[YOUR GOAL]:
Please repeat, from the entries that follow, the lines from the one containing "along an arm. -/" through the one containing "(moveWords (labelPoint b))" exactly, adding nothing.

─── THE DATA ───

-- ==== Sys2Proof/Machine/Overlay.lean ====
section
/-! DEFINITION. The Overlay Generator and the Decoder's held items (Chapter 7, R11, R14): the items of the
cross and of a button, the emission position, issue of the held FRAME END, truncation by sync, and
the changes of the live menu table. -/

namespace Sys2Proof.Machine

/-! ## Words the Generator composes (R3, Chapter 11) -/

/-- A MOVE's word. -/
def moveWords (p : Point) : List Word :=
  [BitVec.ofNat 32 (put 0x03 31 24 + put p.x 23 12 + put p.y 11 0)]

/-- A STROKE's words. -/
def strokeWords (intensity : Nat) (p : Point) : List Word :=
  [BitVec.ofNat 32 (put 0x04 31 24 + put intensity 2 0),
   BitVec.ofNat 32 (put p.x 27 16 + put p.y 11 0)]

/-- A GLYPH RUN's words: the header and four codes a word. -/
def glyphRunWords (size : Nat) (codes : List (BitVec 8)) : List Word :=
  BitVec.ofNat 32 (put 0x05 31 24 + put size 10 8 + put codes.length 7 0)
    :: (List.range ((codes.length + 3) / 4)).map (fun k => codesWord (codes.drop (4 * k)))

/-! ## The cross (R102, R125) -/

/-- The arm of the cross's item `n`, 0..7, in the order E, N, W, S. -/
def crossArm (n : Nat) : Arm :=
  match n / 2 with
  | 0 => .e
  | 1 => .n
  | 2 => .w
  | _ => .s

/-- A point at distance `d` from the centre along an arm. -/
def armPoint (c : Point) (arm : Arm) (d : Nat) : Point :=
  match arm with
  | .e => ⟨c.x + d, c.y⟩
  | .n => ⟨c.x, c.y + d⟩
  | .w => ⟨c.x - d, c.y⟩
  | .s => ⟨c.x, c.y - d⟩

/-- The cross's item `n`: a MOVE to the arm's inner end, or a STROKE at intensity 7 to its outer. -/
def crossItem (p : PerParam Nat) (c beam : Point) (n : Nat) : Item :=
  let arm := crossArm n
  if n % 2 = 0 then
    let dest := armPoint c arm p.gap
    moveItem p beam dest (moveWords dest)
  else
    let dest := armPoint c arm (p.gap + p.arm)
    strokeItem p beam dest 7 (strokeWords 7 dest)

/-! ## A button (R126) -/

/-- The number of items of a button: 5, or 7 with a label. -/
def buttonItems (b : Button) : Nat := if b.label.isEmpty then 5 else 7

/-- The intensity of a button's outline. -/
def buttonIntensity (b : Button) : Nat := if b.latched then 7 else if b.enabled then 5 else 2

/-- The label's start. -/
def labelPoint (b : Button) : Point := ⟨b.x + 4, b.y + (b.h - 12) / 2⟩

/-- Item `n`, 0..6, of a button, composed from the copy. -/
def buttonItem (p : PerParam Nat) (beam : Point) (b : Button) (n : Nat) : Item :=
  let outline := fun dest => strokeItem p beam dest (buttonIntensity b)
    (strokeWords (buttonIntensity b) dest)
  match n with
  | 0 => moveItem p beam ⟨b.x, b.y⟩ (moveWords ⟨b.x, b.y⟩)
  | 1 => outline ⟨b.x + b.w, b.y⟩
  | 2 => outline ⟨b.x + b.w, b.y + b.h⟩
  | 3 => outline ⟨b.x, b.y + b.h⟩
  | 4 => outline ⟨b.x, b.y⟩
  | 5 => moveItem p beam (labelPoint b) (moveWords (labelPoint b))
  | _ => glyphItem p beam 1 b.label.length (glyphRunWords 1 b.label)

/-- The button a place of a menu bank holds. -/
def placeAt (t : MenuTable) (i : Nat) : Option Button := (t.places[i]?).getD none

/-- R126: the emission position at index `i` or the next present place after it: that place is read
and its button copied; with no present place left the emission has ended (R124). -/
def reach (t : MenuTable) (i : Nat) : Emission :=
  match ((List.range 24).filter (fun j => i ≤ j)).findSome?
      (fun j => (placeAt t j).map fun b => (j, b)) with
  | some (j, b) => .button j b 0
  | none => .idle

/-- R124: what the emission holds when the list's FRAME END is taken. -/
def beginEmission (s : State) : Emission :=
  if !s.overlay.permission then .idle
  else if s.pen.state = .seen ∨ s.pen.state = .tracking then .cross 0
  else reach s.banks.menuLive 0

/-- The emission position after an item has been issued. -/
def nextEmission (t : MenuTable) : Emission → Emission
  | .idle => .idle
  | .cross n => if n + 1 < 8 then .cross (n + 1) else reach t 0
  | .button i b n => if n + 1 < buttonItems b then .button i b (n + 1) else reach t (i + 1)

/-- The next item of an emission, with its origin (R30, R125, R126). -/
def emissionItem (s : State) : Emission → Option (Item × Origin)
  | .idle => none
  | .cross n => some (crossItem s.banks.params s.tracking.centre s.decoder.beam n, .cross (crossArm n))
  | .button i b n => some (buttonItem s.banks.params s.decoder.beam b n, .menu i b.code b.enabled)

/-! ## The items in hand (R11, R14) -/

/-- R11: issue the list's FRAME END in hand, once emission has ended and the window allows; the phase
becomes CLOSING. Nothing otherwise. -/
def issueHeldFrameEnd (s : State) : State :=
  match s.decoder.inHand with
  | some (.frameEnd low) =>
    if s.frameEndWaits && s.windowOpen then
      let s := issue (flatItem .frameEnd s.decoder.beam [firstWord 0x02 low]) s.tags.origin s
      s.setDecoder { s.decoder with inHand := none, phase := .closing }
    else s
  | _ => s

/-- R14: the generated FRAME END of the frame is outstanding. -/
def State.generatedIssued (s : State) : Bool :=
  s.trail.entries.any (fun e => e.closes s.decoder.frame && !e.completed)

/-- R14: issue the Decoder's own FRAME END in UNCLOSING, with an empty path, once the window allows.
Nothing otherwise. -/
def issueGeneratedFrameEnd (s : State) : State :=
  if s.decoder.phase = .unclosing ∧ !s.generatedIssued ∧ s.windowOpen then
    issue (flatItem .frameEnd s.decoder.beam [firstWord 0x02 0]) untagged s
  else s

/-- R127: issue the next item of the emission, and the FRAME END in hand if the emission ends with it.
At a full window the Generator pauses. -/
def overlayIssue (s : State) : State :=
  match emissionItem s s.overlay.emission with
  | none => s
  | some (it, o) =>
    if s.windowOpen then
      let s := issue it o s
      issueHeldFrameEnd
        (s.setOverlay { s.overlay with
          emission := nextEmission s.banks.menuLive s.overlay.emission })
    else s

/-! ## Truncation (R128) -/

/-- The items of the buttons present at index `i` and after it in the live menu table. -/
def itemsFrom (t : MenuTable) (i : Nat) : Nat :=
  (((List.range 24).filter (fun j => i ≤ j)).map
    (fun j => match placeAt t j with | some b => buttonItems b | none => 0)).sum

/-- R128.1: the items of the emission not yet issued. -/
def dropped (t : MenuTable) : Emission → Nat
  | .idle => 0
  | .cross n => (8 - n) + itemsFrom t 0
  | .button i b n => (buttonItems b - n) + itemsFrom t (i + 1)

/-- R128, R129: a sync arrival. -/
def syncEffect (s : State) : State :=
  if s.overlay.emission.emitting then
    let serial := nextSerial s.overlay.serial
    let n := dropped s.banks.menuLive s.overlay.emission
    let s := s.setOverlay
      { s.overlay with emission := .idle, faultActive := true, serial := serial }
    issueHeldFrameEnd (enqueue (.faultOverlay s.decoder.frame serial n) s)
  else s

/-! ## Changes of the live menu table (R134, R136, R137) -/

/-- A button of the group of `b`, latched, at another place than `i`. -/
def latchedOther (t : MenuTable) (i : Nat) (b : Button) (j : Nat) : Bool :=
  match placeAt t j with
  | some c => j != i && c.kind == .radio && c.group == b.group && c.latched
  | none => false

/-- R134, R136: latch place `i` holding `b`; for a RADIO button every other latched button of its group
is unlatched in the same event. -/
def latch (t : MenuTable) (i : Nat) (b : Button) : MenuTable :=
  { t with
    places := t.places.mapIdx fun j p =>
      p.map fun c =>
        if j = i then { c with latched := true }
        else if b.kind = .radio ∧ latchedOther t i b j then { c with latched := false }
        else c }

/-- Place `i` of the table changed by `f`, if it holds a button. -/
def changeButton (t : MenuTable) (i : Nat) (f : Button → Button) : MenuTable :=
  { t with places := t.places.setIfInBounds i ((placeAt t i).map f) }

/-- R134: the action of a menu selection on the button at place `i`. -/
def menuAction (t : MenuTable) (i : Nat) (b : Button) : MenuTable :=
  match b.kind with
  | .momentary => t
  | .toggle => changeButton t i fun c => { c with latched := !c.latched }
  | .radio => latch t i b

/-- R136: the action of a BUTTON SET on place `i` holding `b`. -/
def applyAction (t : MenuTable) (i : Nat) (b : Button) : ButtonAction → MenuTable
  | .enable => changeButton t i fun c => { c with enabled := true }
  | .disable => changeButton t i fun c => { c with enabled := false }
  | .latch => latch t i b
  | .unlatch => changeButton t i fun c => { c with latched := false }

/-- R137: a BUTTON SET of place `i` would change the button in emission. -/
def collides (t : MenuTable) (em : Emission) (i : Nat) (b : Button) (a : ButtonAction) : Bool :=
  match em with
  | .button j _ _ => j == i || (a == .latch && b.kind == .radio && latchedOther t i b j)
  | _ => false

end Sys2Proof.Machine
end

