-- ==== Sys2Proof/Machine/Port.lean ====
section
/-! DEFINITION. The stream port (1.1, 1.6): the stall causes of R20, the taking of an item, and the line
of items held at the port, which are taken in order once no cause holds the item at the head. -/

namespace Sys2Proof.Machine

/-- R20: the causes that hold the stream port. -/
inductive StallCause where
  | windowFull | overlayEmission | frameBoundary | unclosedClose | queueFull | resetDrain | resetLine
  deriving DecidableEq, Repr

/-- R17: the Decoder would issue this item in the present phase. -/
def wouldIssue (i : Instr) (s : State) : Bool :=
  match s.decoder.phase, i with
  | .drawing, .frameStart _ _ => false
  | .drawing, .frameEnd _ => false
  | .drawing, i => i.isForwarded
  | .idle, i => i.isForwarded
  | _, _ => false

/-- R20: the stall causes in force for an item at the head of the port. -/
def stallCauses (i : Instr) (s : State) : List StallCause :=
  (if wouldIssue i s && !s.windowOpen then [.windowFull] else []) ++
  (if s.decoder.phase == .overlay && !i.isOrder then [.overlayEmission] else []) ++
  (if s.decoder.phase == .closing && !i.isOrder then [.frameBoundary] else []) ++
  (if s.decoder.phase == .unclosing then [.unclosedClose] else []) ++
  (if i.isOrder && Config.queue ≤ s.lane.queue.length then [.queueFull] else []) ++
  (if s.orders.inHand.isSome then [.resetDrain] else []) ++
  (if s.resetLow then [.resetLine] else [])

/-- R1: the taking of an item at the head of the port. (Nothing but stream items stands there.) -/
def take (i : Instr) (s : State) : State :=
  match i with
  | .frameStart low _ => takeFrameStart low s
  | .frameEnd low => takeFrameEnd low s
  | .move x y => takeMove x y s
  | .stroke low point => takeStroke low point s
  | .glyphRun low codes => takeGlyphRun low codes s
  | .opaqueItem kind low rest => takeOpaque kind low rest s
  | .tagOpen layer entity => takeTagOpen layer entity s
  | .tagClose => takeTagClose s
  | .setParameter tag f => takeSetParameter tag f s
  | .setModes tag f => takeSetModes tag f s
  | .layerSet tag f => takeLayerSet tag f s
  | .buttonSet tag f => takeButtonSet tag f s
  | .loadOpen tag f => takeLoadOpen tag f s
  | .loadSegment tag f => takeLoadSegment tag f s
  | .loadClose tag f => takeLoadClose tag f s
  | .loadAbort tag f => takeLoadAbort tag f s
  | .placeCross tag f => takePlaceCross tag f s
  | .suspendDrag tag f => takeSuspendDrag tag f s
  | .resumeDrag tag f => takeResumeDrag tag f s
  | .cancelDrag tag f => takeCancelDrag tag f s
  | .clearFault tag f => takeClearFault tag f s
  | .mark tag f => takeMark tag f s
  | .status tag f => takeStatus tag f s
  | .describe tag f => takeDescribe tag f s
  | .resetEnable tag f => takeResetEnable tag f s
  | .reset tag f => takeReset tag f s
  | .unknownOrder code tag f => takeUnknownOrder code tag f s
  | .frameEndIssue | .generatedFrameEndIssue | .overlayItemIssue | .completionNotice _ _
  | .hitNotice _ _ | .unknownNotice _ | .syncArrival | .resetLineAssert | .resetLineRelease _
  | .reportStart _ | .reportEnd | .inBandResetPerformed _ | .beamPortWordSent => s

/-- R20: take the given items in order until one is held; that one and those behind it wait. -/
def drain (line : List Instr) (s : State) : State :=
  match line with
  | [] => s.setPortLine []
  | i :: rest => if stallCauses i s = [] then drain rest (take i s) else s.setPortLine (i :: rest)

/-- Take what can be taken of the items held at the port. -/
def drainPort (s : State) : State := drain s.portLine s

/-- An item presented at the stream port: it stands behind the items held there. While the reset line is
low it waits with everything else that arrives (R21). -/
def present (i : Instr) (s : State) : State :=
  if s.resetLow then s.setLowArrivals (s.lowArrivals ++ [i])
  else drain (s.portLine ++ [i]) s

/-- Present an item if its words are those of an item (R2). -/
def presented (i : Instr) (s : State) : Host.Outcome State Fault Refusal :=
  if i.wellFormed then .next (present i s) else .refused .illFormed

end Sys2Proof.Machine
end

───

[PROBLEM SOLUTION]:
/-- A point at distance `d` from the centre along an arm. -/
def armPoint (c : Point) (arm : Arm) (d : Nat) : Point :=
  match arm with
  | .e => ⟨c.x + d, c.y⟩
  | .n => ⟨c.x, c.y + d⟩
  | .w => ⟨c.x - d, c.y⟩
  | .s => ⟨c.x, c.y - d⟩

/-- The cross's item `n`: a MOVE to the arm's inner end, or a STROKE at intensity 7 to its outer. -/
def crossItem (p : PerParam Nat) (c beam : Point) (n : Nat) : Item :=
  let arm := crossArm n
  if n % 2 = 0 then
    let dest := armPoint c arm p.gap
    moveItem p beam dest (moveWords dest)
  else
    let dest := armPoint c arm (p.gap + p.arm)
    strokeItem p beam dest 7 (strokeWords 7 dest)

/-! ## A button (R126) -/

/-- The number of items of a button: 5, or 7 with a label. -/
def buttonItems (b : Button) : Nat := if b.label.isEmpty then 5 else 7

/-- The intensity of a button's outline. -/
def buttonIntensity (b : Button) : Nat := if b.latched then 7 else if b.enabled then 5 else 2

/-- The label's start. -/
def labelPoint (b : Button) : Point := ⟨b.x + 4, b.y + (b.h - 12) / 2⟩

/-- Item `n`, 0..6, of a button, composed from the copy. -/
def buttonItem (p : PerParam Nat) (beam : Point) (b : Button) (n : Nat) : Item :=
  let outline := fun dest => strokeItem p beam dest (buttonIntensity b)
    (strokeWords (buttonIntensity b) dest)
  match n with
  | 0 => moveItem p beam ⟨b.x, b.y⟩ (moveWords ⟨b.x, b.y⟩)
  | 1 => outline ⟨b.x + b.w, b.y⟩
  | 2 => outline ⟨b.x + b.w, b.y + b.h⟩
  | 3 => outline ⟨b.x, b.y + b.h⟩
  | 4 => outline ⟨b.x, b.y⟩
  | 5 => moveItem p beam (labelPoint b) (moveWords (labelPoint b))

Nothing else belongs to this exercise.